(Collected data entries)
►
-- ==== Sys2Proof/Machine/Repair.lean ====
section
/-! DEFINITION. The repair map: lane swaps and fences (18_faults_and_recovery.md R491 to R493, 01 R15, R18). The layout inside
a REPAIR_MAP payload is the model's (log 17): byte 0 the span, bytes 16 to 31 the fence map, bytes 32 to 223 twelve bits for
each core: the physical lane that spare 32 replaces and the one that spare 33 replaces, 63 for none. -/

namespace Sys2Proof.Machine

/-- The 256 B payload of a span's REPAIR_MAP record (R508): the span, the fence map, 12 bits of lane map for each core. -/
def State.repairPayload (s : State) (span : Nat) : List Byte :=
  let lanes := (List.range 128).foldr (fun k v =>
    let q := s.coreOf (128 * span + k)
    v * 4096 + (q.swapped.getD 0 63 + 64 * q.swapped.getD 1 63)) 0
  leBytes 256 (pack [(0, 1, span), (16, 16, (s.spanOf span).fence.toNat), (32, 192, lanes)])

/-- Append the span's map to the journal's repair map (R493). -/
def State.journalRepair (s : State) (span : Nat) : State :=
  s.journalAsk 0x0010 (s.repairPayload span)

/-- The lane map of a core out of a REPAIR_MAP payload. -/
def laneMapOf (v : Nat) : List Nat := ([v % 64, v / 64 % 64]).filter (fun l => l ≠ 63)

/-- Load a span's REPAIR_MAP payload into its cores (ST4, R513). -/
def State.loadRepair (s : State) (span : Nat) (payload : List Byte) : State :=
  let fence := BitVec.ofNat 128 (ofLe ((payload.drop 16).take 16))
  let lanes := ofLe ((payload.drop 32).take 192)
  let cores := (List.range 128).foldl (fun t k =>
    let q := Table.get t (128 * span + k) ({} : Core)
    let l := laneMapOf (lanes / 4096 ^ k % 4096)
    if l = [] && q.swapped = [] then t else t.set (128 * span + k) { q with swapped := l }) s.cores
  { s with cores := cores, spans := s.spans.set span { s.spanOf span with fence := fence } }

/-- DETAIL of a class 0x0A record (R481): UNIT, INDEX, FIRST_CORE, SYNDROME, ADDRESS. -/
def hwDetail (unit index first syndrome address : Nat) : Nat :=
  pack [(0, 1, unit), (1, 1, index), (2, 2, first), (4, 4, syndrome), (8, 8, address)]

/-- A corrected single-bit error: counted, and recorded once for each span in a block stroke (R484, R487). `address`: the line, the descriptor
or the shared-cache address (R481). -/
def State.noteCorrected (s : State) (span ctx unit core syndrome address : Nat) : State :=
  let sp := s.spanOf span
  let s' := s.setSpan span { sp with corrected := satAdd sp.corrected 1, correctedNoted := true }
  if sp.correctedNoted then s'
  else s'.absorb ctx { code := 0x0A81, core := core, detail := hwDetail unit span 0xFFFF syndrome address }

/-- A corrected single-bit error whose syndrome is a free value: no rule gives the code (log 106). -/
def State.corrected (s : State) (span ctx unit core address : Nat) : State :=
  let (syn, s) := s.takeFree
  s.noteCorrected span ctx unit core syn.toNat address

/-- Does a core execute a tile, send its outputs, or hold the correction of an attention chain (R320)? -/
def State.executes (s : State) (core : Nat) : Bool :=
  s.corrects core || (s.coreOf core).held.any (fun h =>
    ((s.ctxOf (ctxNo h.1)).stream h.2.1).inflight.any (fun m =>
      8 * m.index + m.slot = h.2.2.1 && (m.tiles.get h.2.2.2 {}).status = .executing))

/-- Apply the swaps that are due on a core that executes nothing (R18, R491): a lane takes the next free spare, and LANE_SWAP is
recorded. -/
def State.swapDue (s : State) (core : Nat) : State :=
  let q := s.coreOf core
  if q.dueSwaps = [] || s.executes core then s
  else
    let s := s.setCore core { q with swapped := q.swapped ++ q.dueSwaps, dueSwaps := [] }
    let ctx := match s.owner (coreSpan core) with | some c => c.val | none => 7
    let s := q.dueSwaps.foldl (fun s l =>
      s.absorb ctx { code := 0x0A85, core := core, lane := l, detail := hwDetail 0 (coreSpan core) 0xFFFF 0 0 }) s
    s.journalRepair (coreSpan core)

/-- A stroke boundary makes a core's scheduled swaps due: they are applied at once, or when the tile that it executes has committed
or has been handed to replay (R18). -/
def State.swapLanes (s : State) (core : Nat) : State :=
  let q := s.coreOf core
  (s.setCore core { q with dueSwaps := q.dueSwaps ++ q.scheduled, scheduled := [] }).swapDue core

/-- The cores of a span with swaps scheduled. -/
def State.swapSpan (s : State) (span : Nat) : State :=
  ((s.cores.filter (fun e => coreSpan e.1 = span && e.2.scheduled ≠ [])).map Prod.fst).foldl State.swapLanes s

/-- Set a core's fence and record it (R492, R493). -/
def State.markFence (s : State) (core : Nat) : State :=
  let span := coreSpan core
  let sp := s.spanOf span
  let s := s.setSpan span { sp with fence := putBit sp.fence (core % 128) true }
  let ctx := match s.owner span with | some c => c.val | none => 7
  (s.absorb ctx { code := 0x0A86, core := core, detail := hwDetail 0 span 0xFFFF 0 0 }).journalRepair span

/-- Clear a fence: one core of a span, or the whole span for 0xFFFF (R493). -/
def State.clearFence (s : State) (span core : Nat) : State :=
  let sp := s.spanOf span
  let s := if core = 0xFFFF then
      { s.setSpan span { sp with fence := 0 } with start := { s.start with fencedSpans := putBit s.start.fencedSpans span false } }
    else s.setSpan span { sp with fence := putBit sp.fence core false }
  s.journalRepair span

end Sys2Proof.Machine
end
◄
■ Goal of the exercise
Only the lines above starting with the one with "let span := coreSpan core" and going through the one with "let s := if core = 0xFFFF then" are to be copied, word for word and with both ends kept.

■ Answer to the problem
  let span := coreSpan core
  let sp := s.spanOf span
  let s := s.setSpan span { sp with fence := putBit sp.fence (core % 128) true }
  let ctx := match s.owner span with | some c => c.val | none => 7
  (s.absorb ctx { code := 0x0A86, core := core, detail := hwDetail 0 span 0xFFFF 0 0 }).journalRepair span

/-- Clear a fence: one core of a span, or the whole span for 0xFFFF (R493). -/
def State.clearFence (s : State) (span core : Nat) : State :=
  let sp := s.spanOf span
  let s := if core = 0xFFFF then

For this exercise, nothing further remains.